No one ever became a motocross champion by accident. In fact, no one ever won a race by accident. It takes planning, strategy and goals to get there. The emphasis is on goals. 

“That’s easy,” someone is thinking right now. “My goal is to be the best motocrosser in the world.” That’s a big first step. You might want to break that down a little. 


Okay, for now let’s say the goal is to be a successful motocrosser. Once we get there, you can work on being the best rider in the world, and I won’t argue. The next order of business is to set goals to help you reach your dream-or at least come as close to it as you possibly can. In order for a goal to be effective, you have to put it on a schedule. You have to commit to each level in a certain time period. Write it down on the calendar. 

What I would suggest is to break down your immediate goals into categories. For example, set a goal in training. If you are a runner, then decide that you are going to break a six-minute mile by fall. Set a goal for diet–commit to keeping fat to less than, say, 20% of your intake. Set simultaneous goals for your performances on the track-decide that you are going to get starts that are consistently in the top five within six months. Think about your starts and what it will take. Even set your sights on other riders. I remember when David Bailey and Johnny O’Mara were extremely competitive with each other, on and off the track. If one ran up ten flights of stairs, the other would run up 11 flights. They pushed each other to greater heights than either could achieve alone. See who is within your reach and go after them. Here are suggestions for goals. If you think a bit, you will come up with ten more of your own: Running time; running distance; weight training; diet; riding laps; starts; passing; jumps; corners; results. 

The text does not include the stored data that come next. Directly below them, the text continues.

-- ==== Sys2Proof/Syntax.lean ====
section
/-! DEFINITION. The commands of the block as syntax terms, one constructor per row of spec/opcode_table.json
(spec/30_encoding.md R103), with the operand fields the row lists as arguments (R109). A field has the width
R101 gives it, so every term is encodable. -/

namespace Sys2Proof

/-- A command (R103). The operand words W1 and W2 appear only where the row uses them. -/
inductive Instr where
  /-- R273: no operation -/
  | nop
  /-- R132: select the ClockFrequency with table index `sel` (W1) -/
  | setfreq (sel : Word)
  /-- R133: read the selected ClockFrequency -/
  | getfreq
  /-- R134: read the counts per `unit` at the selected frequency -/
  | getrate (unit : TimeUnit)
  /-- R150: configure timer channel `ch`: base interval `iv` (W1), postscale `ps` (W2) -/
  | tcfg (ch : Index) (prio : Level) (unit : TimeUnit) (handler : HandlerId) (iv ps : Word)
  /-- R153: start timer channel `ch` -/
  | tstart (ch : Index)
  /-- R155: stop timer channel `ch` -/
  | tstop (ch : Index)
  /-- R152: change the postscale of timer channel `ch` to `ps` (W1) in place -/
  | tsetiv (ch : Index) (ps : Word)
  /-- R156: read the missed-tick counter of timer channel `ch` -/
  | tmiss (ch : Index)
  /-- R183: read the millisecond counter -/
  | millis
  /-- R190: block the issuing context for `d` milliseconds (W1) -/
  | wait (d : Word)
  /-- R200: configure PWM channel `ch`: period `per` (W1), one-hot pin mask `mask` (W2) -/
  | pcfg (ch port : Index) (prio : Level) (unit : TimeUnit) (per mask : Word)
  /-- R210: set the Q16 duty fraction `duty` (W1) of PWM channel `ch` -/
  | pduty (ch : Index) (duty : Word)
  /-- R205: start PWM channel `ch` -/
  | pstart (ch : Index)
  /-- R206: stop PWM channel `ch` -/
  | pstop (ch : Index)
  /-- R207: read the missed-event counter of PWM channel `ch` -/
  | pmiss (ch : Index)
  /-- R240: bind `handler` to edge mode `edge` of pin `pin` of port `port` -/
  | bind (port pin : Index) (edge : BitVec 2) (handler : HandlerId)
  /-- R242: read the spurious-interrupt counter of port `port` -/
  | spur (port : Index)
  /-- R276: read and clear the last-error flag -/
  | rderr
deriving DecidableEq, Repr, Inhabited

end Sys2Proof
end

Upon reaching your goal’s deadline, there are only three possible results: you achieved the goal early, on-schedule or not at all. If the goal was easy, then pat yourself on the back and make a new goal. If you see that you are closing in on that six-minute mile in half the time you expected, then adjust the goal: say you will run a five-minute, 45-second mile by the same date. If you aren’t getting the starts, analyze the problem. Is it in your reaction? Are you going straight? Are you losing positions in the first turn? If you blank out and can’t remember the details after the gate drops, then have someone videotape you, or at least watch and report back. If you failed at the original goal, then break down the start (or whatever) into different subcomponents and set more specific goals. 


I remember when I first started riding sand tracks in northern Belgium back in ’65. Before that, I had ridden mostly in the southern part of the country, where the tracks are hard. I got into the sand and basically buried myself alive. There were riders from Holland and Sweden who were incredible in the sand, and I just couldn’t keep up. 

Instead of deciding I hated sand and that I would avoid it whenever possible, I set a goal for myself. I wanted to be as good as anyone in sand. I worked at it whenever I practiced. By the following year I started doing well in sand races. When I started doing well, I started enjoying myself. Success feeds on itself that way. Before long, I was as fast as anyone in the sand. 

Today, the best riders do the same thing. The year before last, Jeremy McGrath was considered strictly a supercross specialist. There were even rumors that he would be given a supercross-only contract. Jeremy obviously wanted more than that. He worked on his training and outdoor skills until finally he became an outdoor champion as well. Recently, Jeremy won the Daytona Supercross for the first time–another example of goals set and achieved. 


It’s inescapable that you will have to make sacrifices along the way to achieving any worthwhile goal. You have to set priorities in your life–if you want to be a good motocrosser, then motocross has to be high on the list. You will have to give up some things you really enjoy. Does it sound hard? Sure it is, or everyone would do it. That’s okay. It just means there will be fewer people on top when you get there.